» PROMPT
Give back the lines of the records exactly, starting at the first and ending at the one with "(q.ringBase + 8) ≤ x.1))".

» DATASET EXTRACT
/-- Post a page request for a lane's address in the page at pg, or drop and count it (R180). -/
def State.postPage (s : State) (k : Iss) (lane va pg : Nat) : State :=
  let p := k.t.part
  if s.pageAsked p k.t.ctx pg then s
  else if s.noticeRoom p < 16 then s.modPart p fun q => { q with pgreqDrop := satAdd q.pgreqDrop 1 }
  else
    let s1 := s.modPart p fun q =>
      { q with pgAsked := (q.pgAsked.filter fun x => decide (s.hostWord (q.ringBase + 8) ≤ x.1))
          ++ [(s.hostWord q.ringBase, k.t.ctx, pg)] }
    s1.pushNotice p 2 0 va k.t.threadWord (32 * k.g + lane)

def execPgreq (i : MemI) (s : State) : Outcome State Fault Refusal :=
  runS 0x185 s i.toSlots (linesOf i.toSlots true 0) fun k =>
    match k.gr.checkBase .glob i.a with
    | .error b => .error b
    | .ok () =>
      let ls := lanesOf k.e.mask
      let addrs := (if i.a.isV then ls else ls.take 1).map fun l => (l, k.gr.addr .glob i.a (memOff i) l)
      match addrs.filter fun a => decide (2 ^ 56 ≤ a.2) with
      | a :: rest =>
        .error (.trap 8 4 a.2 (some (if i.a.isV then maskOf ((a :: rest).map Prod.fst) else k.e.mask)))
      | [] => .ok (((s.absentPages k addrs).foldl (fun (x : State) a => x.postPage k a.1 a.2.1 a.2.2) s).clearIdem k.tid)

/-- pref: no effect but the core view's permission to fill, which CORE_VIEW_FILL takes at any time (R333). -/
def execPref (i : MemI) (s : State) : Outcome State Fault Refusal :=
  runS 0x186 s i.toSlots (linesOf i.toSlots true 0) fun k =>
    match k.gr.checkBase .glob i.a with
    | .error b => .error b
    | .ok () => .ok s

/-! ## Taking a value (R228) -/

/-- An entry of the load queue lacks the value of an access. -/
def LqEntry.lacks (e : LqEntry) (a : Acc) : Bool := !(e.vals.any fun v => v.1 == a.lane)

/-- Every value is in. -/
def LqEntry.full (e : LqEntry) : Bool := e.accs.all fun a => !(e.lacks a)

/-- The load moves a tile. -/
def LqEntry.tile (e : LqEntry) : Bool := e.dest.isM

/-- The conditions of R228 that concern the load queue and reductions, for one access; a row of a tile belongs to no
lane. An acquire without an access is incomplete until it acts, at its completion (R231). In a deterministic team, whose turn is
held until such an instruction is done (22 R444), they give R241 too. -/
def Group.mayTake (g : Group) (e : LqEntry) (a : Acc) : Bool :=
  g.lq.all (fun o => decide (e.id ≤ o.id) ||
    ((!o.acq || (o.full && !o.accs.isEmpty)) && o.accs.all fun b => !(o.lacks b && !o.tile && !e.tile && b.lane == a.lane && b.meets a)))
  && g.sb.all fun o => decide (e.id < o.id) || o.aop == 0 ||
    o.puts.all fun p => !((e.tile || p.acc.lane == a.lane) && p.acc.meets a)

/-- The mapped scratchpad lines of an access are valid (06 R144). -/
def State.filled (s : State) (a : Acc) : Bool := (s.unfilled [a]).isNone

/-- The line of an access is whole in a core view, filling it if it is not (R227). -/
def State.cvNeed (s : State) (core key pa n : Nat) : State :=
  let c := s.core core
  if (List.range n).all fun i => (SMap.get CvByte.absent c.view (pa + i)).present then s else s.cvFill core (pa / 128) key

/-- The value of n bytes of this device's memory for a load: through the core view, or, for an acquire at cluster scope
or wider, a dirty byte of it or home memory after promotion (R228 rule 3, R232). -/
def State.readMem (s : State) (core key pa n : Nat) (deep : Bool) : List Byte × State :=
  if deep then
    let s1 := (List.range n).foldl (fun (x : State) i => x.promote core (pa + i)) s
    ((List.range n).map fun i =>
      let b := SMap.get CvByte.absent (s1.core core).view (pa + i)
      if b.dirty then b.val else s1.homeByte key (pa + i), s1)
  else
    let s1 := s.cvNeed core key pa n
    ((List.range n).map fun i => s1.cvByte core key (pa + i), s1)

/-- The bytes of an access known on this device, none for those a remote device must give, and the state after. -/
def State.sourceBytes (s : State) (core : Nat) (a : Acc) (deep : Bool) : List (Option Byte) × State :=
  match a.loc with
  | .spad tid off => ((s.spadBytes tid off a.n).map some, s)
  | .mem pa key => let r := s.readMem core key pa a.n deep; (r.1.map some, r.2)
  | .remote d pa => ((List.range a.n).map fun i => (s.core core).wcByte d (pa + i), s)

/-- Forwarded bytes over the others. -/
def overlay (f b : List (Option Byte)) : List (Option Byte) := List.zipWith (fun x y => match x with | some v => some v | none => y) f b

/-- Known bytes as a number: a mask of 16 bits, then their values (LqEntry.waiting). -/
def packKnown (bs : List (Option Byte)) : Nat :=
  ofBytes (bs.map fun b => b.getD 0) * 2 ^ 16 + ((List.range bs.length).foldl (fun m i => m + b2n ((bs.getD i none).isSome) * 2 ^ i) 0)

/-- The value once a remote answer is in. -/
def mergeKnown (packed n : Nat) (answer : List Byte) : Nat :=
  ofBytes ((List.range n).map fun i => if bit packed i then byteAt (packed / 2 ^ 16) i else answer.getD i 0)

/-- Change a load queue entry. -/
def Group.modLq (g : Group) (id : Nat) (f : LqEntry → LqEntry) : Group :=
  { g with lq := g.lq.map fun e => if e.id = id then f e else e }

/-- What follows when the last value of an acquire is in (R231). -/
def State.acquired (s : State) (tid g id : Nat) : State :=
  match s.team? tid with
  | none => s
  | some t => match t.groups[g]? with
    | none => s
    | some gr => match gr.lq.find? fun e => e.id == id with
      | none => s
      | some e => if e.acq && e.full then s.acquire t.core tid e.scope else s

/-- Some access of a load or atomic has failed after issue. -/
def LqEntry.gone (e : LqEntry) : Bool := !e.refused.isEmpty

/-- One access of a load or atomic fails after issue, by a refusal (06 R141); lanes of an s base
share it. -/
def State.refuseLane (s : State) (tid g id lane : Nat) (tr : Trap) : State :=
  s.modGroup tid g fun x => x.modLq id fun e =>
    let ls := lane :: ((e.waiting.filter fun w => e.uniform && !e.tile && w.1 != lane).map Prod.fst)
    { e with refused := e.refused ++ [(lane, tr)], vals := e.vals ++ ls.map fun l => (l, 0)
             waiting := e.waiting.filter fun w => !ls.contains w.1 }

/-- The same, with the address that the lane named. -/
def State.refuseLoad (s : State) (tid g id lane cause detail : Nat) : State :=
  match (s.group? tid g).bind fun gr => gr.lq.find? fun e => e.id == id with
  | none => s
  | some e =>
    let va := ((e.accs.find? fun a => a.lane == lane).map fun a => a.va).getD 0
    s.refuseLane tid g id lane ⟨cause, detail, va⟩

/-- One access of a load takes its value, or asks a remote device for it. -/
def State.takeAcc (s : State) (tid g id : Nat) (a : Acc) : State :=
  match s.team? tid with
  | none => s
  | some t => match t.groups[g]? with
    | none => s
    | some gr => match gr.lq.find? fun e => e.id == id with
      | none => s
      | some e =>
        let fw := (List.range a.n).map fun i => gr.forward id e.tile a i
        let r := s.sourceBytes t.core a (e.acq && decide (2 ≤ scopeCode e.scope))
        let bs := overlay fw r.1
        if bs.all fun b => b.isSome then
          r.2.modGroup tid g fun x => x.modLq id fun y => { y with vals := y.vals ++ [(a.lane, ofBytes (bs.map fun b => b.getD 0))] }
        else
          let wait (x : State) : State := x.modGroup tid g fun q => q.modLq id fun y =>
            { y with waiting := y.waiting ++ [(a.lane, packKnown bs)] }
          if e.uniform && !e.tile && !e.waiting.isEmpty then wait r.2
          else match a.loc with
            | .remote d pa =>
              (match r.2.request t.core 0 (mkPacket 1 t.part d t.core pa a.n []) (.load tid g id a.lane) with
              | some s2 => wait s2
              | none => r.2.refuseLoad tid g id a.lane 8 6)
            | _ => r.2

/-- LOAD_VALUE_TAKE: a load takes the value of all its accesses (R228). An atomic's values come from ATOMIC_STEP. -/
def execLoadValueTake (tid g id : Nat) (s : State) : Outcome State Fault Refusal :=
  match s.group? tid g with
  | none => .fault .notEnabled
  | some gr => match gr.lq.find? fun e => e.id == id with
    | none => .fault .notEnabled
    | some e =>
      let todo := e.accs.filter fun a => e.lacks a && !(e.waiting.any fun w => w.1 == a.lane)
      if e.aop ≠ 0 ∨ todo.isEmpty ∨ !(todo.all fun a => gr.mayTake e a && s.filled a) then .fault .notEnabled
      else .next ((todo.foldl (fun (x : State) a => x.takeAcc tid g id a) s).acquired tid g id)

/-! ## Writing the destination (R229, R330) -/

/-- What a load gives a lane of a v destination: 0 for a lane set aside (06 R139). -/
def LqEntry.laneVal (e : LqEntry) (l : Nat) : Nat := ((e.vals.find? fun v => v.1 == l).map Prod.snd).getD 0

/-- The registers of a destination: both of a pair of v registers. -/
def LqEntry.regs (e : LqEntry) : List Nat :=
  match e.dest with
  | .v _ => if tagWide e.tag then [0, 1] else [0]
  | _ => [0]

/-- The units of register r of a destination, which may be written one by one (R229): lane l of a v register is 32r + l;
rows of a tile; one s register. -/
def LqEntry.unitsOf (e : LqEntry) (r : Nat) : List Nat :=
  match e.dest with
  | .v _ => ((lanesOf e.mask).filter fun l => e.zeroed.getLsbD l || e.accs.any fun a => a.lane == l).map (32 * r + ·)
  | .m _ => List.range 128
  | .s _ => [0]
  | _ => []

/-- All units. -/
def LqEntry.units (e : LqEntry) : List Nat := e.regs.flatMap e.unitsOf

/-- A unit's value is in. -/
def LqEntry.ready (e : LqEntry) (u : Nat) : Bool :=
  match e.dest with
  | .v _ => e.zeroed.getLsbD (u % 32) || e.vals.any fun v => v.1 == u % 32
  | .m _ => (List.range 4).all fun c => e.vals.any fun v => v.1 == 4 * u + c
  | _ => e.full

/-- A unit's value: 32 bits of a lane, a row, or what an s register takes (15 R330). -/
def LqEntry.unitVal (e : LqEntry) (u : Nat) : Nat :=
  match e.dest with
  | .v _ => e.laneVal (u % 32) / 2 ^ (u / 32 * 32) % 2 ^ 32
  | .m _ => (List.range 4).foldl (fun v c => v + e.laneVal (4 * u + c) * 2 ^ (128 * c)) 0 % 2 ^ 512
  | _ =>
    let v := ((e.vals.head?).map Prod.snd).getD 0
    if e.tag / 16 = 0 then wrapI 64 (sextI 32 v) else v % 2 ^ 64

» YOUR RESPONSE
/-- Post a page request for a lane's address in the page at pg, or drop and count it (R180). -/
def State.postPage (s : State) (k : Iss) (lane va pg : Nat) : State :=
  let p := k.t.part
  if s.pageAsked p k.t.ctx pg then s
  else if s.noticeRoom p < 16 then s.modPart p fun q => { q with pgreqDrop := satAdd q.pgreqDrop 1 }
  else
    let s1 := s.modPart p fun q =>
      { q with pgAsked := (q.pgAsked.filter fun x => decide (s.hostWord (q.ringBase + 8) ≤ x.1))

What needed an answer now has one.